@[simp] theorem State.ixSweep_keeps (s : State) (p : Nat) (n : Nat) :
    (s.ixSweep p n).unit = s.unit ∧ (s.ixSweep p n).free = s.free ∧ (s.ixSweep p n).tick = s.tick ∧ (s.ixSweep p n).regs = s.regs ∧
    (s.ixSweep p n).host = s.host ∧ (s.ixSweep p n).sess = s.sess ∧ (s.ixSweep p n).fab = s.fab ∧ (s.ixSweep p n).dir = s.dir ∧
    (s.ixSweep p n).att = s.att ∧ (s.ixSweep p n).beat = s.beat ∧ (s.ixSweep p n).emit = s.emit ∧ (s.ixSweep p n).text = s.text ∧
    (s.ixSweep p n).link = s.link ∧ (s.ixSweep p n).part = s.part ∧ (s.ixSweep p n).sec = s.sec ∧ (s.ixSweep p n).ckpt = s.ckpt ∧
    (s.ixSweep p n).mgmt = s.mgmt ∧ (s.ixSweep p n).pwr = s.pwr ∧ (s.ixSweep p n).out = s.out ∧
    (s.ixSweep p n).pending = s.pending := by
  simp [State.ixSweep]

@[simp] theorem State.programFailed_keeps (s : State) (p : Nat) (n : Nat) (serial : Nat) :
    (s.programFailed p n serial).unit = s.unit ∧ (s.programFailed p n serial).tick = s.tick ∧
    (s.programFailed p n serial).regs = s.regs ∧ (s.programFailed p n serial).sec = s.sec ∧
    (s.programFailed p n serial).mgmt = s.mgmt ∧ (s.programFailed p n serial).pwr = s.pwr ∧
    (s.programFailed p n serial).pending = s.pending := by
  simp [State.programFailed]

@[simp] theorem State.denied_keeps (s : State) (fn : Nat) :
    (s.denied fn).unit = s.unit ∧ (s.denied fn).free = s.free ∧ (s.denied fn).tick = s.tick ∧ (s.denied fn).regs = s.regs ∧
    (s.denied fn).host = s.host ∧ (s.denied fn).sess = s.sess ∧ (s.denied fn).fab = s.fab ∧ (s.denied fn).dir = s.dir ∧
    (s.denied fn).att = s.att ∧ (s.denied fn).beat = s.beat ∧ (s.denied fn).emit = s.emit ∧ (s.denied fn).text = s.text ∧
    (s.denied fn).cores = s.cores ∧ (s.denied fn).ret = s.ret ∧ (s.denied fn).link = s.link ∧ (s.denied fn).part = s.part ∧
    (s.denied fn).sec = s.sec ∧ (s.denied fn).ckpt = s.ckpt ∧ (s.denied fn).mgmt = s.mgmt ∧ (s.denied fn).pwr = s.pwr ∧
    (s.denied fn).out = s.out ∧ (s.denied fn).pending = s.pending := by
  exact ⟨rfl, rfl, rfl, rfl, rfl, rfl, rfl, rfl, rfl, rfl, rfl, rfl, rfl, rfl, rfl, rfl, rfl, rfl, rfl, rfl, rfl, rfl⟩

@[simp] theorem State.retryCommits_keeps (s : State) (qk : Nat) :
    (s.retryCommits qk).unit = s.unit ∧ (s.retryCommits qk).tick = s.tick ∧ (s.retryCommits qk).regs = s.regs ∧
    (s.retryCommits qk).text = s.text ∧ (s.retryCommits qk).ret = s.ret ∧ (s.retryCommits qk).sec = s.sec ∧
    (s.retryCommits qk).mgmt = s.mgmt ∧ (s.retryCommits qk).pwr = s.pwr ∧ (s.retryCommits qk).pending = s.pending := by
  have key : ∀ x : State, (x.unit, x.tick, x.regs, x.text, x.ret, x.sec, x.mgmt, x.pwr, x.pending) = (s.unit, s.tick, s.regs, s.text, s.ret, s.sec, s.mgmt, s.pwr, s.pending) → x.unit = s.unit ∧ x.tick = s.tick ∧ x.regs = s.regs ∧ x.text = s.text ∧ x.ret = s.ret ∧ x.sec = s.sec ∧ x.mgmt = s.mgmt ∧ x.pwr = s.pwr ∧ x.pending = s.pending := by intro x h; simpa using h
  refine key _ ?_
  unfold State.retryCommits
  refine foldl_fix (fun x : State => (x.unit, x.tick, x.regs, x.text, x.ret, x.sec, x.mgmt, x.pwr, x.pending)) _ ?_ _ _
  intro s a
  split
  · split <;> simp
  · rfl

@[simp] theorem State.admitCmd_keeps (s : State) (p : Nat) (raw : Bytes) :
    (s.admitCmd p raw).2.unit = s.unit ∧ (s.admitCmd p raw).2.free = s.free ∧ (s.admitCmd p raw).2.tick = s.tick ∧
    (s.admitCmd p raw).2.regs = s.regs ∧ (s.admitCmd p raw).2.host = s.host ∧ (s.admitCmd p raw).2.sess = s.sess ∧
    (s.admitCmd p raw).2.fab = s.fab ∧ (s.admitCmd p raw).2.dir = s.dir ∧ (s.admitCmd p raw).2.att = s.att ∧
    (s.admitCmd p raw).2.beat = s.beat ∧ (s.admitCmd p raw).2.emit = s.emit ∧ (s.admitCmd p raw).2.text = s.text ∧
    (s.admitCmd p raw).2.cores = s.cores ∧ (s.admitCmd p raw).2.ret = s.ret ∧ (s.admitCmd p raw).2.link = s.link ∧
    (s.admitCmd p raw).2.sec = s.sec ∧ (s.admitCmd p raw).2.ckpt = s.ckpt ∧ (s.admitCmd p raw).2.mgmt = s.mgmt ∧
    (s.admitCmd p raw).2.pwr = s.pwr ∧ (s.admitCmd p raw).2.out = s.out ∧ (s.admitCmd p raw).2.pending = s.pending := by
  unfold State.admitCmd; dsimp only; (repeat' split) <;> simp

@[simp] theorem State.rejectCmd_keeps (s : State) (qk : Nat) (raw : Bytes) (st : Status) :
    (s.rejectCmd qk raw st).unit = s.unit ∧ (s.rejectCmd qk raw st).free = s.free ∧ (s.rejectCmd qk raw st).tick = s.tick ∧
    (s.rejectCmd qk raw st).regs = s.regs ∧ (s.rejectCmd qk raw st).sess = s.sess ∧ (s.rejectCmd qk raw st).fab = s.fab ∧
    (s.rejectCmd qk raw st).dir = s.dir ∧ (s.rejectCmd qk raw st).att = s.att ∧ (s.rejectCmd qk raw st).beat = s.beat ∧
    (s.rejectCmd qk raw st).emit = s.emit ∧ (s.rejectCmd qk raw st).text = s.text ∧ (s.rejectCmd qk raw st).cores = s.cores ∧
    (s.rejectCmd qk raw st).ret = s.ret ∧ (s.rejectCmd qk raw st).link = s.link ∧ (s.rejectCmd qk raw st).part = s.part ∧
    (s.rejectCmd qk raw st).sec = s.sec ∧ (s.rejectCmd qk raw st).ckpt = s.ckpt ∧ (s.rejectCmd qk raw st).mgmt = s.mgmt ∧
    (s.rejectCmd qk raw st).pwr = s.pwr ∧ (s.rejectCmd qk raw st).pending = s.pending := by
  simp [State.rejectCmd]

@[simp] theorem State.cancelGens_keeps (s : State) (qk : Nat) :
    (s.cancelGens qk).unit = s.unit ∧ (s.cancelGens qk).free = s.free ∧ (s.cancelGens qk).tick = s.tick ∧
    (s.cancelGens qk).regs = s.regs ∧ (s.cancelGens qk).emit = s.emit ∧ (s.cancelGens qk).ret = s.ret ∧
    (s.cancelGens qk).sec = s.sec ∧ (s.cancelGens qk).ckpt = s.ckpt ∧ (s.cancelGens qk).mgmt = s.mgmt ∧
    (s.cancelGens qk).pwr = s.pwr ∧ (s.cancelGens qk).pending = s.pending := by
  have key : ∀ x : State, (x.unit, x.free, x.tick, x.regs, x.emit, x.ret, x.sec, x.ckpt, x.mgmt, x.pwr, x.pending) = (s.unit, s.free, s.tick, s.regs, s.emit, s.ret, s.sec, s.ckpt, s.mgmt, s.pwr, s.pending) → x.unit = s.unit ∧ x.free = s.free ∧ x.tick = s.tick ∧ x.regs = s.regs ∧ x.emit = s.emit ∧ x.ret = s.ret ∧ x.sec = s.sec ∧ x.ckpt = s.ckpt ∧ x.mgmt = s.mgmt ∧ x.pwr = s.pwr ∧ x.pending = s.pending := by intro x h; simpa using h
  refine key _ ?_
  unfold State.cancelGens
  refine foldl_fix (fun x : State => (x.unit, x.free, x.tick, x.regs, x.emit, x.ret, x.sec, x.ckpt, x.mgmt, x.pwr, x.pending)) _ ?_ _ _
  intro s a
  split
  · split <;> simp
  · split <;> simp
  · rfl

@[simp] theorem State.stopQs_keeps (s : State) (qk : Nat) :
    (s.stopQs qk).unit = s.unit ∧ (s.stopQs qk).free = s.free ∧ (s.stopQs qk).tick = s.tick ∧ (s.stopQs qk).regs = s.regs ∧
    (s.stopQs qk).emit = s.emit ∧ (s.stopQs qk).ret = s.ret ∧ (s.stopQs qk).sec = s.sec ∧ (s.stopQs qk).ckpt = s.ckpt ∧
    (s.stopQs qk).mgmt = s.mgmt ∧ (s.stopQs qk).pwr = s.pwr ∧ (s.stopQs qk).pending = s.pending := by
  simp [State.stopQs]

@[simp] theorem State.writeCtrl_keeps (s : State) (fn : Nat) (q : Nat) (v : Nat) :
    (s.writeCtrl fn q v).unit = s.unit ∧ (s.writeCtrl fn q v).free = s.free ∧ (s.writeCtrl fn q v).tick = s.tick ∧
    (s.writeCtrl fn q v).regs = s.regs ∧ (s.writeCtrl fn q v).emit = s.emit ∧ (s.writeCtrl fn q v).ret = s.ret ∧
    (s.writeCtrl fn q v).sec = s.sec ∧ (s.writeCtrl fn q v).ckpt = s.ckpt ∧ (s.writeCtrl fn q v).mgmt = s.mgmt ∧
    (s.writeCtrl fn q v).pwr = s.pwr ∧ (s.writeCtrl fn q v).pending = s.pending := by
  simp [State.writeCtrl]

@[simp] theorem State.resetFn_keeps (s : State) (fn : Nat) :
    (s.resetFn fn).unit = s.unit ∧ (s.resetFn fn).free = s.free ∧ (s.resetFn fn).tick = s.tick ∧ (s.resetFn fn).emit = s.emit ∧
    (s.resetFn fn).ret = s.ret ∧ (s.resetFn fn).sec = s.sec ∧ (s.resetFn fn).ckpt = s.ckpt ∧ (s.resetFn fn).mgmt = s.mgmt ∧
    (s.resetFn fn).pwr = s.pwr ∧ (s.resetFn fn).pending = s.pending := by
  simp [State.resetFn]

@[simp] theorem State.modPcie_keeps (s : State) (port : Nat) (f : PciePort → PciePort) :
    (s.modPcie port f).unit = s.unit ∧ (s.modPcie port f).free = s.free ∧ (s.modPcie port f).tick = s.tick ∧
    (s.modPcie port f).regs = s.regs ∧ (s.modPcie port f).ctrs = s.ctrs ∧ (s.modPcie port f).sess = s.sess ∧
    (s.modPcie port f).fab = s.fab ∧ (s.modPcie port f).dir = s.dir ∧ (s.modPcie port f).att = s.att ∧
    (s.modPcie port f).beat = s.beat ∧ (s.modPcie port f).emit = s.emit ∧ (s.modPcie port f).text = s.text ∧
    (s.modPcie port f).cores = s.cores ∧ (s.modPcie port f).ret = s.ret ∧ (s.modPcie port f).link = s.link ∧
    (s.modPcie port f).part = s.part ∧ (s.modPcie port f).sec = s.sec ∧ (s.modPcie port f).ckpt = s.ckpt ∧
    (s.modPcie port f).mgmt = s.mgmt ∧ (s.modPcie port f).pwr = s.pwr ∧ (s.modPcie port f).out = s.out ∧
    (s.modPcie port f).pending = s.pending := by
  exact ⟨rfl, rfl, rfl, rfl, rfl, rfl, rfl, rfl, rfl, rfl, rfl, rfl, rfl, rfl, rfl, rfl, rfl, rfl, rfl, rfl, rfl, rfl⟩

•••

### About this exercise
Among the lines above, return those that contain the string "serial".

### Output for this exercise
@[simp] theorem State.programFailed_keeps (s : State) (p : Nat) (n : Nat) (serial : Nat) :
    (s.programFailed p n serial).unit = s.unit ∧ (s.programFailed p n serial).tick = s.tick ∧
    (s.programFailed p n serial).regs = s.regs ∧ (s.programFailed p n serial).sec = s.sec ∧
    (s.programFailed p n serial).mgmt = s.mgmt ∧ (s.programFailed p n serial).pwr = s.pwr ∧
    (s.programFailed p n serial).pending = s.pending := by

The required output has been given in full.